Retirement plan is about saving money for the future, i.e for life after retirement. These plans are defined in tax terms by the IRS code and are regulated under Employee Retirement Income Security Act, in U.S.A. If you are an employee, company must take care of your retirement, or if you are engaged in a business, then you must take care of your future as businesses are volatile and can change at any moment.

Retirement plans are of two types, defined benefit plan and defined contribution plan. A defined benefit plan comprises or gives a specified monthly benefit at retirement. The benefit in defined benefit plan is determined by the employee’s salary, number of years of employment, age at retirement, number of years of service, etc.

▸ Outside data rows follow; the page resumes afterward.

theorem execTrainingTimeout_kept (pv : Bool) (s : State) (p : Fin 4) :
    KeptBy pv s (execTrainingTimeout p s) := by
  dsimp only [execTrainingTimeout]
  have hk := Kept.refl pv s
  repeat' first
    | with_reducible apply KeptBy.next
    | with_reducible assumption
    | with_reducible apply State.fixFormation_kept
    | split
    | with_reducible apply Kept.ite

theorem State.retryTraining_kept {pv : Bool} {s0 s : State} (p : Nat) (hk : Kept pv s0 s) :
    Kept pv s0 (State.retryTraining s p) := by
  dsimp only [State.retryTraining]
  repeat' first
    | with_reducible assumption
    | with_reducible apply State.modLink_kept
    | with_reducible apply State.trainLanes_kept
    | split
    | with_reducible apply Kept.ite
    | with_reducible rfl
    | with_reducible exact fun x => x
    | with_reducible exact Nat.le_refl _
    | with_reducible exact List.prefix_rfl
    | with_reducible exact List.prefix_append _ _
    | with_reducible refine fun (hx : tabSorted _) => ?_
    | with_reducible apply tabSorted_map
    | with_reducible apply tabSorted_put
    | with_reducible apply tabSorted_erase
    | with_reducible apply tabSorted_filter
    | with_reducible exact tabSorted_nil
    | (show tabSorted _; assumption)
    | with_reducible exact ledgerOrdered_filter _
    | with_reducible exact fun hx => canon_filterRegs hx _
    | with_reducible exact fun _ _ => rfl
    | ((with_reducible refine fun _ _ => banks_map ?_ _ _) <;> exact fun _ _ => rfl)
    | exact fun _ => rfl
    | exact fun _ _ => rfl
    | with_reducible apply Kept.upd

theorem execTrainingRetry_kept (pv : Bool) (s : State) (p : Fin 4) :
    KeptBy pv s (execTrainingRetry p s) := by
  dsimp only [execTrainingRetry]
  have hk := Kept.refl pv s
  repeat' first
    | with_reducible apply KeptBy.next
    | with_reducible assumption
    | with_reducible apply State.retryTraining_kept
    | split
    | with_reducible apply Kept.ite

theorem execBackChannelLockTimeout_kept (pv : Bool) (s : State) (p : Fin 4) :
    KeptBy pv s (execBackChannelLockTimeout p s) := by
  dsimp only [execBackChannelLockTimeout]
  have hk := Kept.refl pv s
  repeat' first
    | with_reducible apply KeptBy.next
    | with_reducible assumption
    | with_reducible apply State.modLink_kept
    | with_reducible apply State.raise_kept
    | split
    | with_reducible apply Kept.ite
    | with_reducible rfl
    | with_reducible exact fun x => x
    | with_reducible exact Nat.le_refl _
    | with_reducible exact List.prefix_rfl
    | with_reducible exact List.prefix_append _ _
    | with_reducible refine fun (hx : tabSorted _) => ?_
    | with_reducible apply tabSorted_map
    | with_reducible apply tabSorted_put
    | with_reducible apply tabSorted_erase
    | with_reducible apply tabSorted_filter
    | with_reducible exact tabSorted_nil
    | (show tabSorted _; assumption)
    | with_reducible exact ledgerOrdered_filter _
    | with_reducible exact fun hx => canon_filterRegs hx _
    | with_reducible exact fun _ _ => rfl
    | ((with_reducible refine fun _ _ => banks_map ?_ _ _) <;> exact fun _ _ => rfl)
    | exact fun _ => rfl
    | exact fun _ _ => rfl
    | with_reducible apply Kept.upd

theorem State.onMessage_kept {pv : Bool} {s0 s : State} (p type : Nat) (msg : List Byte) (f : List Byte → State → State) (hf : ∀ x t, Kept pv s0 t → Kept pv s0 (f x t)) (hk : Kept pv s0 s) :
    Kept pv s0 (State.onMessage s p type msg f) := by
  dsimp only [State.onMessage]
  repeat' first
    | with_reducible assumption
    | with_reducible apply State.modLink_kept
    | with_reducible apply hf
    | split
    | with_reducible apply Kept.ite
    | with_reducible rfl
    | with_reducible exact fun x => x
    | with_reducible exact Nat.le_refl _
    | with_reducible exact List.prefix_rfl
    | with_reducible exact List.prefix_append _ _
    | with_reducible refine fun (hx : tabSorted _) => ?_
    | with_reducible apply tabSorted_map
    | with_reducible apply tabSorted_put
    | with_reducible apply tabSorted_erase
    | with_reducible apply tabSorted_filter
    | with_reducible exact tabSorted_nil
    | (show tabSorted _; assumption)
    | with_reducible exact ledgerOrdered_filter _
    | with_reducible exact fun hx => canon_filterRegs hx _
    | with_reducible exact fun _ _ => rfl
    | ((with_reducible refine fun _ _ => banks_map ?_ _ _) <;> exact fun _ _ => rfl)
    | exact fun _ => rfl
    | exact fun _ _ => rfl
    | (intro _ _ _)
    | (intro _ _)
    | dsimp only
    | dsimp only [id]
    | with_reducible apply Kept.upd

theorem State.takeCaps_kept {pv : Bool} {s0 s : State} (p : Nat) (b : List Byte) (hk : Kept pv s0 s) :
    Kept pv s0 (State.takeCaps s p b) := by
  dsimp only [State.takeCaps]
  repeat' first
    | with_reducible assumption
    | with_reducible apply State.modLink_kept
    | with_reducible apply State.trainAt_kept
    | split
    | with_reducible apply Kept.ite
    | with_reducible rfl
    | with_reducible exact fun x => x
    | with_reducible exact Nat.le_refl _
    | with_reducible exact List.prefix_rfl
    | with_reducible exact List.prefix_append _ _
    | with_reducible refine fun (hx : tabSorted _) => ?_
    | with_reducible apply tabSorted_map
    | with_reducible apply tabSorted_put
    | with_reducible apply tabSorted_erase
    | with_reducible apply tabSorted_filter
    | with_reducible exact tabSorted_nil
    | (show tabSorted _; assumption)
    | with_reducible exact ledgerOrdered_filter _
    | with_reducible exact fun hx => canon_filterRegs hx _
    | with_reducible exact fun _ _ => rfl
    | ((with_reducible refine fun _ _ => banks_map ?_ _ _) <;> exact fun _ _ => rfl)
    | exact fun _ => rfl
    | exact fun _ _ => rfl
    | with_reducible apply Kept.upd

theorem execCaps_kept (pv : Bool) (s : State) (p : Fin 4) (msg : List Byte) :
    KeptBy pv s (execCaps p msg s) := by
  dsimp only [execCaps]
  have hk := Kept.refl pv s
  repeat' first
    | with_reducible apply KeptBy.next
    | with_reducible assumption
    | with_reducible apply State.onMessage_kept
    | with_reducible apply State.takeCaps_kept
    | split
    | with_reducible apply Kept.ite
    | (intro _ _ _)
    | (intro _ _)
    | dsimp only
    | dsimp only [id]

theorem State.takeStatus_kept {pv : Bool} {s0 s : State} (p : Nat) (b : List Byte) (hk : Kept pv s0 s) :
    Kept pv s0 (State.takeStatus s p b) := by
  dsimp only [State.takeStatus]
  repeat' first
    | with_reducible assumption
    | with_reducible apply State.count_kept
    | with_reducible apply State.modLink_kept
    | with_reducible apply State.followLease_kept
    | with_reducible apply State.linkUp_kept
    | split
    | with_reducible apply Kept.ite
    | with_reducible rfl
    | with_reducible exact fun x => x
    | with_reducible exact Nat.le_refl _
    | with_reducible exact List.prefix_rfl
    | with_reducible exact List.prefix_append _ _
    | with_reducible refine fun (hx : tabSorted _) => ?_
    | with_reducible apply tabSorted_map
    | with_reducible apply tabSorted_put
    | with_reducible apply tabSorted_erase
    | with_reducible apply tabSorted_filter
    | with_reducible exact tabSorted_nil
    | (show tabSorted _; assumption)
    | with_reducible exact ledgerOrdered_filter _
    | with_reducible exact fun hx => canon_filterRegs hx _
    | with_reducible exact fun _ _ => rfl
    | ((with_reducible refine fun _ _ => banks_map ?_ _ _) <;> exact fun _ _ => rfl)
    | exact fun _ => rfl
    | exact fun _ _ => rfl
    | with_reducible apply Kept.upd

theorem execStatus_kept (pv : Bool) (s : State) (p : Fin 4) (msg : List Byte) :
    KeptBy pv s (execStatus p msg s) := by
  dsimp only [execStatus]
  have hk := Kept.refl pv s
  repeat' first
    | with_reducible apply KeptBy.next
    | with_reducible assumption
    | with_reducible apply State.onMessage_kept
    | with_reducible apply State.takeStatus_kept
    | split
    | with_reducible apply Kept.ite
    | (intro _ _ _)
    | (intro _ _)
    | dsimp only
    | dsimp only [id]

theorem State.loseLane_kept {pv : Bool} {s0 s : State} (p lane cause : Nat) (hk : Kept pv s0 s) :
    Kept pv s0 (State.loseLane s p lane cause) := by
  dsimp only [State.loseLane]
  repeat' first
    | with_reducible assumption
    | with_reducible apply State.count_kept
    | with_reducible apply State.modLink_kept
    | with_reducible apply State.transmit_kept
    | with_reducible apply State.raise_kept
    | with_reducible apply State.settle_kept
    | with_reducible apply State.beginAttempt_kept
    | with_reducible apply State.reformPort_kept
    | split
    | with_reducible apply Kept.ite
    | with_reducible rfl
    | with_reducible exact fun x => x
    | with_reducible exact Nat.le_refl _
    | with_reducible exact List.prefix_rfl
    | with_reducible exact List.prefix_append _ _
    | with_reducible refine fun (hx : tabSorted _) => ?_
    | with_reducible apply tabSorted_map
    | with_reducible apply tabSorted_put
    | with_reducible apply tabSorted_erase
    | with_reducible apply tabSorted_filter
    | with_reducible exact tabSorted_nil
    | (show tabSorted _; assumption)
    | with_reducible exact ledgerOrdered_filter _
    | with_reducible exact fun hx => canon_filterRegs hx _
    | with_reducible exact fun _ _ => rfl
    | ((with_reducible refine fun _ _ => banks_map ?_ _ _) <;> exact fun _ _ => rfl)
    | exact fun _ => rfl
    | exact fun _ _ => rfl
    | with_reducible apply Kept.upd

theorem execLaneLoss_kept (pv : Bool) (s : State) (p : Fin 4) (msg : List Byte) :
    KeptBy pv s (execLaneLoss p msg s) := by
  dsimp only [execLaneLoss]
  have hk := Kept.refl pv s
  repeat' first
    | with_reducible apply KeptBy.next
    | with_reducible assumption
    | with_reducible apply State.onMessage_kept
    | with_reducible apply State.loseLane_kept
    | split
    | with_reducible apply Kept.ite
    | (intro _ _ _)
    | (intro _ _)
    | dsimp only
    | dsimp only [id]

The retirement income mainly depends on the years of service to a particular organization. The longer the time you are associated with the organization, the more you get your monthly income at retirement. There are many methods used to calculate the defined benefit plan, however, the result is a fixed monthly income that the employer is committed to pay the retiree for the rest of his life.
Defined contribution plan does not ensure specific amount after retirement. In this plan, the employer or the employee contribute to the employees individual account. These contributions are generally invested on behalf of the employee in the employee’s account. The employee will ultimately receive the balance, and the value of contribution depends on the changes in the value of the investments.

A Simplified Employee Pension plan (SEP) allows employees to make contributions on a tax-favored basis, when employee owns or sets up an individual retirement accounts (IRAs). Thus many plans contribute to the benefit of the employees after retirement.